А дым костра, в котором горели волшебные травы, понемногу таял к рассвету.
* * *
Снова на их пути начался лес — у Терна даже сложилось такое впечатление, будто вся Земля состоит из рощ и небольшой толики воды.
Гостомысл когда-то твердил ему, что все в этом мире непостоянно, что за каждой горкой таится яма, и за каждым падением будет взлет. То была мудрая наука, но то ли Терн еще не готов был ее постигнуть, то ли подходила она только почтенным старцам вроде Гостомысла. В общем, настроение упало настолько, что никаким подъемом и не пахло.
Особенно удручала тишина: Яромир, нахмурившись, как грозовая туча, молчал, при этом шагая так широко, что за ним с трудом выходило поспевать. В конце концов Терн не утерпел — он уже начал чувствовать, как колет в правом боку — и обратился к нему:
— Ты б того... помедленнее шел. А то не угонишься!
И только он это сказал, как налетел на яромирову спину. Сам Яромир, постояв так с несколько секунд, посмотрел на Терна через плечо и насмешливо спросил:
— Как же это ты не поспеваешь? От кочевников драпал знатно! А-а-а, я ведь позабыл — ты ж ноги себе в кровь стер.
И он снова, правда, помедленнее, зашагал вперед, не забывая сверяться с компасом.
Будь сейчас рядом кто-нибудь из тех, кто знал Яромира с детства, растолковали бы Терну что к чему. Мол, он парень хоть вспыльчивый, но отходчивый, так что остынет. Щук бы только покачал головой да прибавил: «Эх, глупые вы, травники. Не то что других — самих себя не понимаете». Только никого кроме них двоих в целом лесу не был.

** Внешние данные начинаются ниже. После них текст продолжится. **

/-- The first loss: each PENDING stripe is DEGRADED when the lost stack holds its parity, else LOST, its unit there zero (R435). -/
def State.degrade (s : State) (stack : Nat) : State :=
  let lost := (s.thatch.stripes.filter fun e => e.2 == .pending && parityStack e.1 != stack).map (·.1)
  let s1 := lost.foldl (fun (s : State) k =>
    { s with mem := Cells.dropRange (unitOn k stack) (unitOn k stack + 256) s.mem
             zeroed := s.zeroed ++ (List.range 16).map (unitOn k stack / 16 + ·) }) s
  let s2 : State := { s1 with thatch := { s1.thatch with
    stripes := lost.map fun k => (k, Stripe.lost), owed := [], lostStack := some stack, healthy := false, rebuilding := false
    rebuilt := 0 } }
  let s3 := s2.record 0 { kind := 0x40, detail := leBytes 1 stack }
  (stripeRuns lost).foldl (fun (s : State) e => s.record 0 { kind := 0x41, addr := unitOn e.1 stack, detail := leBytes 4 e.2 }) s3

/-- STACK_LOSS (R435). -/
def execStackLoss (stack : Nat) (s : State) : Host.Outcome State Fault Refusal :=
  .next (if stack ≥ 12 || s.thatch.failed then s
    else
      match s.thatch.lostStack with
      | none => s.degrade stack
      | some a =>
        if a = stack then s
        else
          let r : ErrRec := { kind := 0x42, detail := leBytes 1 a ++ leBytes 1 stack }
          let s1 : State := { s with thatch := { s.thatch with failed := true, rebuilding := false } }
          (s1.discardAll r).record 0 r)

/-- PARITY_REWRITE_DONE (R435): LOST to DEGRADED. -/
def execParityRewriteDone (stripe : Nat) (s : State) : Host.Outcome State Fault Refusal :=
  .next { s with thatch := s.thatch.rewritten stripe }

/-- STACK_HEALTHY (19 R449). -/
def execStackHealthy (s : State) : Host.Outcome State Fault Refusal :=
  .next (if s.thatch.lostStack.isSome then { s with thatch := { s.thatch with healthy := true } } else s)

/-- The rebuild goes on in ascending stripe order, past no LOST stripe; how far it gets in a step is free (19 R449; log entry 119). -/
def State.rebuildOn (s : State) : State :=
  let t := s.thatch
  if t.rebuilding && !t.failed then
    let lost := (t.stripes.filter fun e => e.2 == .lost).map (·.1)
    let goal := lost.foldl Nat.min (Nat.min (2 ^ 28) (t.rebuilt + (Config.freeWord s.fresh).toNat))
    { s with fresh := s.fresh + 1, thatch := { t with rebuilt := Nat.max t.rebuilt goal } }
  else s

/-- THATCH_REBUILD_DONE (19 R449): the last stripe is CLEAN, but for parity updates owed since, and THATCHST as at reset. -/
def execThatchRebuildDone (s : State) : Host.Outcome State Fault Refusal :=
  let t := s.thatch
  .next (if t.rebuilding && !t.failed && t.stripes.all (·.2 == .pending) then
    { s with thatch := { stripes := t.stripes, owed := t.owed.filter fun o => (Cells.get? (stripeOf o.pa) t.stripes).isSome, lostStack := none
                         failed := false, healthy := false, rebuilding := false, rebuilt := 0 } }
  else s)

/-! Soft errors. -/

/-- SOFT_ERROR: a residue of a core's accumulator or B-SRAM takes another value (11 R274, 10 R248); a twin's signature differs
at its next outbound action (R422); a byte of a chain's staging buffer is struck (13_engines.md R305). -/
def execSoftError (core : Nat) (target : SoftTarget) (s : State) : Host.Outcome State Fault Refusal :=
  let v := Config.freeByte s.fresh
  let s1 : State := { s with fresh := s.fresh + 1 }
  .next (match target with
    | .residue tile ch row col => s1.modCore core fun c => { c with
        tiles := c.tiles.modify (tile % 8) fun st => st.set ((ch * 32 + row) * 64 + col) v }
    | .bsram ch row col => s1.modCore core fun c => { c with bsram := c.bsram.set ((ch * 8192 + row) * 64 + col) v }
    | .twin blk tid => if s.containOf blk = 1 then s1.modThread blk tid fun th => { th with twinBad := true } else s
    | .staging chain i => { s with chains := s.chains.map fun (c : Chain) => if c.id = chain then { c with struck := c.struck ++ [i] } else c })

end Sys2Proof.Machine
end

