/-- The register target of a transfer, read as a pair; others read none. -/
def readsTarget (i : Instr) (s s1 : State) (b t : Nat) (reg : DWord) : Prop :=
  match i with
  | .brx a | .callx a => src2 b t a s = .ok (reg, s1)
  | _ => s1 = s

/-- The call stack has room for a call and an entry for a return (03 R101). -/
def stackFits (i : Instr) (th : Thread) : Prop :=
  match i with
  | .call _ | .callx _ => th.stack.length < 64
  | .ret => th.stack ≠ []
  | _ => True

end Sys2Proof.Claims

/-- R100, R101: a taken BRA, BRP, BRN, BRX, CALL, CALLX or RET puts the thread at its target's boundary, a call with the
address of the next word on its stack; BRP and BRN not taken go on. -/
def Sys2Proof.Claims.TransfersGoToTheirTarget : Prop :=
  ∀ i (s s1 : State) (b t : Nat) (x : Block) (th : Thread) reg o, Runs i s b t x th → transfer i th reg = some o → readsTarget i s s1 b t reg → stackFits i th →
    match o with
    | some (tgt, stack) => GoodTarget s1 b tgt → ∃ s', exec i s = .next s' ∧ OnlyThread s1 s' b t (landed s th tgt stack)
    | none => ∃ s', exec i s = .next s' ∧ OnlyThread s1 s' b t (gone th 1)

/-- R100, R101: a target that is not aligned, or whose word is no header, traps as BADTARGET; a call on a stack of 64 as
STACKOVF, a return on an empty one as STACKUNF. -/
def Sys2Proof.Claims.BadTransfersTrap : Prop :=
  ∀ i (s s1 : State) (b t : Nat) (x : Block) (th : Thread) reg, Runs i s b t x th → CanTrap s b t x th → readsTarget i s s1 b t reg →
    (∀ tgt stack, transfer i th reg = some (some (tgt, stack)) → stackFits i th →
      (tgt.toNat % 4 ≠ 0 ∨ ∃ w, s1.codeWord b tgt = .ok w ∧ w.toNat / 2 ^ 25 ≠ 127) →
      ∃ s', exec i s = .next s' ∧ OnlyThread s s' b t (handled s x th .badTarget tgt 0 th.pc th.clauseIdx)) ∧
    (∀ tgt stack, (∃ off, i = .call off) ∨ (∃ a, i = .callx a) → transfer i th reg = some (some (tgt, stack)) →
      GoodTarget s1 b tgt → 64 ≤ th.stack.length →
      ∃ s', exec i s = .next s' ∧ OnlyThread s s' b t (handled s x th .stackOvf 0 0 th.pc th.clauseIdx)) ∧
    (i = .ret → th.stack = [] →
      ∃ s', exec i s = .next s' ∧ OnlyThread s s' b t (handled s x th .stackUnf 0 0 th.pc th.clauseIdx))

/-- R100, R101: a taken transfer puts the thread at its target; a bad target, a full or an empty call stack traps. -/
def Obligations.TransfersGoToTheirTargetOrTrap : Prop := Claims.TransfersGoToTheirTarget ∧ Claims.BadTransfersTrap


namespace Sys2Proof.Claims

/-! Clauses and waits. -/

/-- The thread at the first word of a clause (02 R45). -/
def begun (th : Thread) (w : Word) (ws : List Word) : Thread :=
  { th with clause := w :: ws, clauseIdx := 1, pc := th.pc + 4, x := none, o := [] }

Шептались меж собой деревья: «Путники! Путники!» — будто бы в последний раз видели они человека десятки лет назад. А черные вороны, взмахивая тяжелыми крыльями, кричали: «Идут, идут, идут!» — словно тоже давно не видали живых людей. Чаща сгущалась, и казалось, что они сбились с пути, но по компасу все было верно.
Мрачность леса давила на Терна каменной плитой и, не выдержав нагнетающего молчания, он воскликнул:
— Да полно тебе! Хватит дуться! — и тут же осекся, потому что Яромир повернулся, и стало видно выражение его лица — настороженное, как у охотничьего пса, выискивающего дичь.
— Здесь кто-то еще бродит, — хмуря брови, он оглянулся вокруг. — Разве не слышишь?
Терн, честно признаться, ничего не слышал, только птичьи голоса да шелест травы.
— Да ничего вроде... — но Яромир резко перебил его, махнув рукой куда-то в сторону:
— Вон там! Человек, будто бы крадется!
И он, не дожидаясь, пока незнакомец скроется или выйдет к ним, сам побрел на едва уловимый звук. Раздвигая руками сучковатые ветви, Терн изо всех сил старался не отстать. Выросший среди городских закоулков и лабиринтов, Яромир, словно кошка, наклонялся и легко подстраивался под тернистые тропы, а вот Терн, всю жизнь проведя в землянке, так и не научился быстро передвигаться по лесу. Ведь Шепчущая Роща только так называется — на самом деле это сплошные поляны и болота вперемежку с низкими деревцами. И имя она свое получила за лесок на островке посреди топей, где издавна проводились обряды и ритуалы.
Наконец сквозь решето веток Терн увидел, что Яромир остановился. Тогда он сделал еще несколько шагов вперед и очутился на небольшой полянке, с одной стороны которой высились холмы да пригорки, поросшие колючей облепихой.
Подойдя сзади к Яромиру и все еще пытаясь отдышаться, Терн, не справившийся еще с одышкой, оперся ему о плечо и сказал:
— Ну ты мастер бегать!
И только после он заметил, что на поляне они не одни — у пригорка, под кустом ольхи, сидел человек в потрепанной одежде. На плече у него сидел ловчий сокол, внимательно наблюдавший за незнакомцами — вдруг придется защитить своего владельца? А вот сам хозяин птицы будто и не заметил присутствия чужих.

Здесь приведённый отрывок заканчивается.